This extends vctrs::vec_slice to S4Vectors::Vector class by masking
vec_slice with S7::new_generic. Atomic vectors and other base S3 classes
(list, data.frame, factor, Dat, POSIXct) will dispatch to the
vctrs::vec_slice method as normal. Dispatch support on the
S4Vectors::Vector and S4Vectors::DataFrame classes provides a unified
framework for working with base R vectors and S4Vectors.
S4Vectors::Vector Implementation
This method will naively call the [ method for any S4 class that inherits
from the S4Vectors::Vector class. This may not be a very efficient way to
slice up an S4 class, but will work.
With this implementation, the x@mcol data is expected to be retained after
a call to plyxp::vec_slice(x, i).
S4Vectors::DataFrame Implementation
The DataFrame implementation works similar to how vctrs::vec_slice works
on a data.frame object. What is being sliced is the rows of x@listData.
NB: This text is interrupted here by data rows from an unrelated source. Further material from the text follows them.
/-- For a head that the leader may validate and that fails step 1, 2 or 3 of validation, each of the 22 ring rows of its opcode ends it
with the code: COMMAND_INVALID where its header breaks the rules of step 1, else PRIVILEGE_FAULT for a supervisor command of another
context, else DEPENDENCY_FAULT where a waited event has FAULTED. Its TC_RUN and HALTED are 0 and its effect is none. (R326, R329, R331,
R333.) -/
def Obligations.InvalidCommandOnlyCompletes : Prop :=
  ∀ (s : State) (c : CtxId) (q : RingId) (h : Head) (code : Nat) (i : Instr),
    (s.ctx c.val).heads.get? q.val = some h → h.cmd = none → s.canValidate c.val q.val = true → s.preCheck c.val h.raw = some code →
    (i, cmdOp h.raw) ∈ ringRows c q →
    (Answers i s fun t => Fails (s.number c.val q.val h.raw).1 (s.number c.val q.val h.raw).2 code 0 0 t) ∧
    (headerOk c.val h.raw = false → code = stCommandInvalid) ∧
    (headerOk c.val h.raw = true → 1 ≤ cmdOp h.raw → cmdOp h.raw ≤ 8 → c ≠ 0 → code = stPrivilegeFault) ∧
    (headerOk c.val h.raw = true → (8 < cmdOp h.raw ∨ cmdOp h.raw = 0 ∨ c = 0) → code = stDependencyFault ∧ s.waitFaulted h.raw = true)

/-- A CONTEXT_OPEN of a closed context 1 to 15 whose record translates and keeps its rules ends with SUCCESS, where its record is of
normal priority whatever the admission test would say and where it is of high priority if that test lets it in; the target then holds that
record, stands where its share finds room (RESIDENT at the first granule that fits, as the shares stand or, where only their total
suffices, once they have been moved; SWAPPED where there is none), is not FUSED, holds no router, no plate set and no ring head, and has
only window 255 valid; its events are 0, its rings are disabled and its interrupt sources are clear. No running command changes, of the
other contexts only the places of their shares may, and no memory where nothing is moved. It says where CONTEXT_OPEN completes. (R262,
R297, R299, R301, R316, R326, R334, R349, R353.) -/
def Obligations.ContextOpenReplacesClosedContext : Prop :=
  ∀ (s : State) (c : CtxId) (q : RingId) (cmd : Command) (s1 : State) (rec : Bytes), Takes s c q 0x01 always cmd s1 →
    let k := cmdField cmd.raw 24 1
    1 ≤ k → k ≤ 15 → (s1.ctx k).state = 0 → s1.recordOf cmd = some rec → recordOk rec = true →
    (recPriority rec = 1 → s1.admitted k (some rec) 0 = true) →
    ∃ t, exec (.contextOpen c q) s = .next t ∧ ∃ e, Succeeds cmd e [] t ∧
      (e.ctx k).record = rec ∧ (e.ctx k).fused = false ∧ (e.ctx k).routers = [] ∧ (e.ctx k).sets = [] ∧ (e.ctx k).heads = [] ∧
      FindsRoom s1 k rec e ∧ (∀ i, i ≠ 255 → (e.ctx k).windows.get? i = none) ∧ (∀ ev, ev / 256 = k → e.event ev = (0, false)) ∧
      (∀ j < 4, e.getF (ringPage k j) Fld.CMD_RING_ENABLE = 0) ∧ e.getF (pgRing k) Fld.CPL_RING_ENABLE = 0 ∧
      (∀ src ∈ [k, 0x10 + k, 0x70 + k], e.isPending src = false ∧ e.isDelivered src = false) ∧
      Frame [.regs, .sameTc, .ctxs, .events, .store] s1 e

/-- A CONTEXT_CLOSE of an open, idle context without landing rings ends with SUCCESS and leaves it CLOSED with its events 0 and its
sequence slots free, no memory and no other context changed; with landing rings it waits for the next membership boundary. A CONTEXT_KILL
of an open context starts its teardown and waits until it has ended. It says where CONTEXT_CLOSE and CONTEXT_KILL complete. (R297, R318,
R335.) -/
def Obligations.ContextCloseAndKill : Prop :=
  (∀ (s : State) (c : CtxId) (q : RingId) (cmd : Command) (s1 : State), Takes s c q 0x02 always cmd s1 →
    let k := cmdField cmd.raw 24 1
    1 ≤ k → k ≤ 15 → (s1.ctx k).state ≠ 0 → (s1.ctx k).state ≠ 5 → (s1.ctx k).closing = false → s1.ctxIdle k = true →
    Answers (.contextClose c q) s fun t =>
      (recLanding (s1.ctx k).record = 0 → ∃ e, Succeeds cmd e [] t ∧ e.ctx k = { Ctx.closed with faultCode := (s1.ctx k).faultCode } ∧
        (∀ d, d ≠ k → e.ctx d = s1.ctx d) ∧ (∀ ev, ev / 256 = k → e.event ev = (0, false)) ∧
        (∀ i, (s1.slot i).ctx.val = k → e.slot i = SeqSlot.free) ∧ Frame [.regs, .sameTc, .ctxs, .events, .slots] s1 e) ∧
      (recLanding (s1.ctx k).record ≠ 0 → ∃ e, Waits cmd e (.boundary (Fin.ofNat 16 k)) none t ∧ (e.ctx k).closing = true ∧
        (∀ d, d ≠ k → e.ctx d = s1.ctx d) ∧ Frame [.ctxs] s1 e)) ∧
  (∀ (s : State) (c : CtxId) (q : RingId) (cmd : Command) (s1 : State), Takes s c q 0x03 always cmd s1 →
    let k := cmdField cmd.raw 24 1
    k ≤ 15 → (s1.ctx k).state ≠ 0 →
    Answers (.contextKill c q) s fun t => Waits cmd (s1.startTeardown k stContextFault false) (.teardown (Fin.ofNat 16 k)) none t)

/-- A SHARE_SET of an open context with a good record ends with SUCCESS, a record of high priority if the admission test lets it in, and
only keeps the record. SHARE_APPLY, on a context with a kept record that is idle and RESIDENT or SWAPPED, replaces its attributes and its
budget by that record, keeps nothing pending and, of a RESIDENT context, places the share anew; on any other it changes nothing. It says
where SHARE_SET and SHARE_APPLY complete. (R298, R301, R316.) -/
def Obligations.ShareSetWaitsAndApplies : Prop :=
  (∀ (s : State) (c : CtxId) (q : RingId) (cmd : Command) (s1 : State) (rec : Bytes), Takes s c q 0x04 always cmd s1 →
    let k := cmdField cmd.raw 24 1
    1 ≤ k → k ≤ 15 → (s1.ctx k).state ≠ 0 → (s1.ctx k).state ≠ 5 → s1.recordOf cmd = some rec → recordOk rec = true →
    (recPriority rec = 1 → s1.admitted k (some rec) 0 = true) →
    ∃ t, exec (.shareSet c q) s = .next t ∧ ∃ e, Succeeds cmd e [] t ∧ e.ctx k = { s1.ctx k with pendingRecord := some rec } ∧
      (∀ d, d ≠ k → e.ctx d = s1.ctx d) ∧ Frame [.ctxs] s1 e) ∧
  (∀ (s : State) (c : CtxId) (rec : Bytes), (s.ctx c.val).pendingRecord = some rec → s.ctxIdle c.val = true →
    ((s.ctx c.val).state = 1 ∨ (s.ctx c.val).state = 2) →
    ∃ t, exec (.shareApply c) s = .next t ∧ (t.ctx c.val).record = rec ∧ (t.ctx c.val).pendingRecord = none ∧
      (t.ctx c.val).budget = recRtBudget rec ∧ ((s.ctx c.val).state = 1 → FindsRoom s c.val rec t) ∧
      ((s.ctx c.val).state = 2 → (t.ctx c.val).state = 2 ∧ (t.ctx c.val).share = none ∧ (∀ d, d ≠ c.val → t.ctx d = s.ctx d) ∧
        s.same t .store) ∧ Frame [.ctxs, .store] s t) ∧
  (∀ (s : State) (c : CtxId), ((s.ctx c.val).pendingRecord = none ∨ s.ctxIdle c.val = false ∨
      ((s.ctx c.val).state ≠ 1 ∧ (s.ctx c.val).state ≠ 2)) → exec (.shareApply c) s = .next s)

/-- A PRIVILEGE_SET of an open context ends with SUCCESS; the target then holds FUSED exactly if the command gives it or the target is the
supervisor; nothing else changes. Commands already validated keep the privilege they latched. It says where PRIVILEGE_SET completes.
(R336, R64.) -/
def Obligations.PrivilegeSetReplacesFused : Prop :=
  ∀ (s : State) (c : CtxId) (q : RingId) (cmd : Command) (s1 : State), Takes s c q 0x05 always cmd s1 →
    let k := cmdField cmd.raw 24 1
    k ≤ 15 → (s1.ctx k).state ≠ 0 → (s1.ctx k).state ≠ 5 →
    Answers (.privilegeSet c q) s fun t => ∃ e, Succeeds cmd e [] t ∧
      ((e.ctx k).fused = true ↔ k = 0 ∨ cmdField cmd.raw 25 1 = 1) ∧ (e.ctx k).heads = (s1.ctx k).heads ∧
      e.ctx k = { s1.ctx k with fused := (e.ctx k).fused } ∧ (∀ d, d ≠ k → e.ctx d = s1.ctx d) ∧ Frame [.ctxs] s1 e

/-- A WINDOW_WRITE whose entries are read and all keep the window rules, in the table as the writes before it will have left it, changes
no table yet and waits for every command of the target validated before it; where one entry breaks the rules it completes with
COMMAND_INVALID and changes nothing. With its completion exactly the entries FIRST to FIRST + COUNT - 1 of the target's table are
replaced. It says where WINDOW_WRITE completes. (R262, R263.) -/
def Obligations.WindowWriteReplacesAllOrNone : Prop :=
  (∀ (s : State) (c : CtxId) (q : RingId) (cmd : Command) (s1 : State) (bs : Bytes), Takes s c q 0x06 always cmd s1 →
    let k := cmdField cmd.raw 24 1
    let first := cmdField cmd.raw 25 1
    let n := cmdField cmd.raw 26 1
    let w := windowsAfter (s1.windowsToBe k) first (words bs 16 n)
    k ≤ 15 → (s1.ctx k).state ≠ 0 → (s1.ctx k).state ≠ 5 → 1 ≤ n → first + n ≤ 255 →
    s1.readStruct cmd (cmdAddr cmd.raw) (16 * n) = some bs →
    ((∀ i < n, windowOk w (first + i) ((words bs 16 n).getD i 0) = true) →
      Answers (.windowWrite c q) s fun t =>
        Waits cmd s1 (.commands (Fin.ofNat 16 k) cmd.seq) (some (Fin.ofNat 16 k, first, words bs 16 n)) t) ∧
    ((∃ i < n, windowOk w (first + i) ((words bs 16 n).getD i 0) = false) →
      Answers (.windowWrite c q) s fun t => Fails cmd s1 stCommandInvalid 0 0 t)) ∧
  (∀ (s : State) (e : Ended) (k : CtxId) (first : Nat) (es : List Nat), e.entries = some (k, first, es) → e.status = stSuccess →
    (∀ i < es.length, ((s.putEntries e).ctx k.val).windows.get? (first + i) = some (BitVec.ofNat 128 (es.getD i 0))) ∧
    (∀ i, (i < first ∨ first + es.length ≤ i) →
      ((s.putEntries e).ctx k.val).windows.get? i = (s.ctx k.val).windows.get? i) ∧
    (∀ d, d ≠ k.val → (s.putEntries e).ctx d = s.ctx d) ∧ Frame [.ctxs] s (s.putEntries e))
To maintain the size stability of the DataFrame object, we change @nrows
to the appropriate value, and perform a recursive call if @elementMetadata
is not NULL.
Performance
Depending on the size and complexity of your S4 Vector object, you may find
the standard subset operation is extremely slow. For example, consider a
SummarizedExperiment whose rowData contains a CompressedGRangesList
object assigned to the name "exons" and whose length is 250,000 and
underlying @unlistData is length 1,600,000. Performing a by .features
grouping operation and attempting to evaluate the exons within the row
context would force the CompressedGRangesList object to be
chopped element-wise.
Unfortunately, there is a massive performance hit in attempting to construct
250,000 GRanges. Unless you do not mind waiting over an hour for each
dplyr verb in which exons gets evaluated, doing so is not recommended.
The plyxp package is planning to export a new generic
named plyxp_s4_proxy_vec().
This attempts to reconstruct certain standard S4Vectors::Vectors as
standard vectors or tibbles. The equivalent exons object would require
much more memory use, but at the advantage of only taking several seconds to
construct. When you are done, you can attempt to restore the original S4
Vector with plyxp_restore_s4_proxy().
In development, plyxp_s4_proxy_vec() is faster to work with because there
are less checks on the object validity and all @elementMetadata and
@metadata are dropped from the objects.
Arguments
- x
A vector
- i
An integer, character or logical vector specifying the locations or names of the observations to get/set. Specify
TRUEto index all elements (as inx[]), orNULL,FALSEorinteger()to index none (as inx[NULL]).- ...
These dots are for future extensions and must be empty.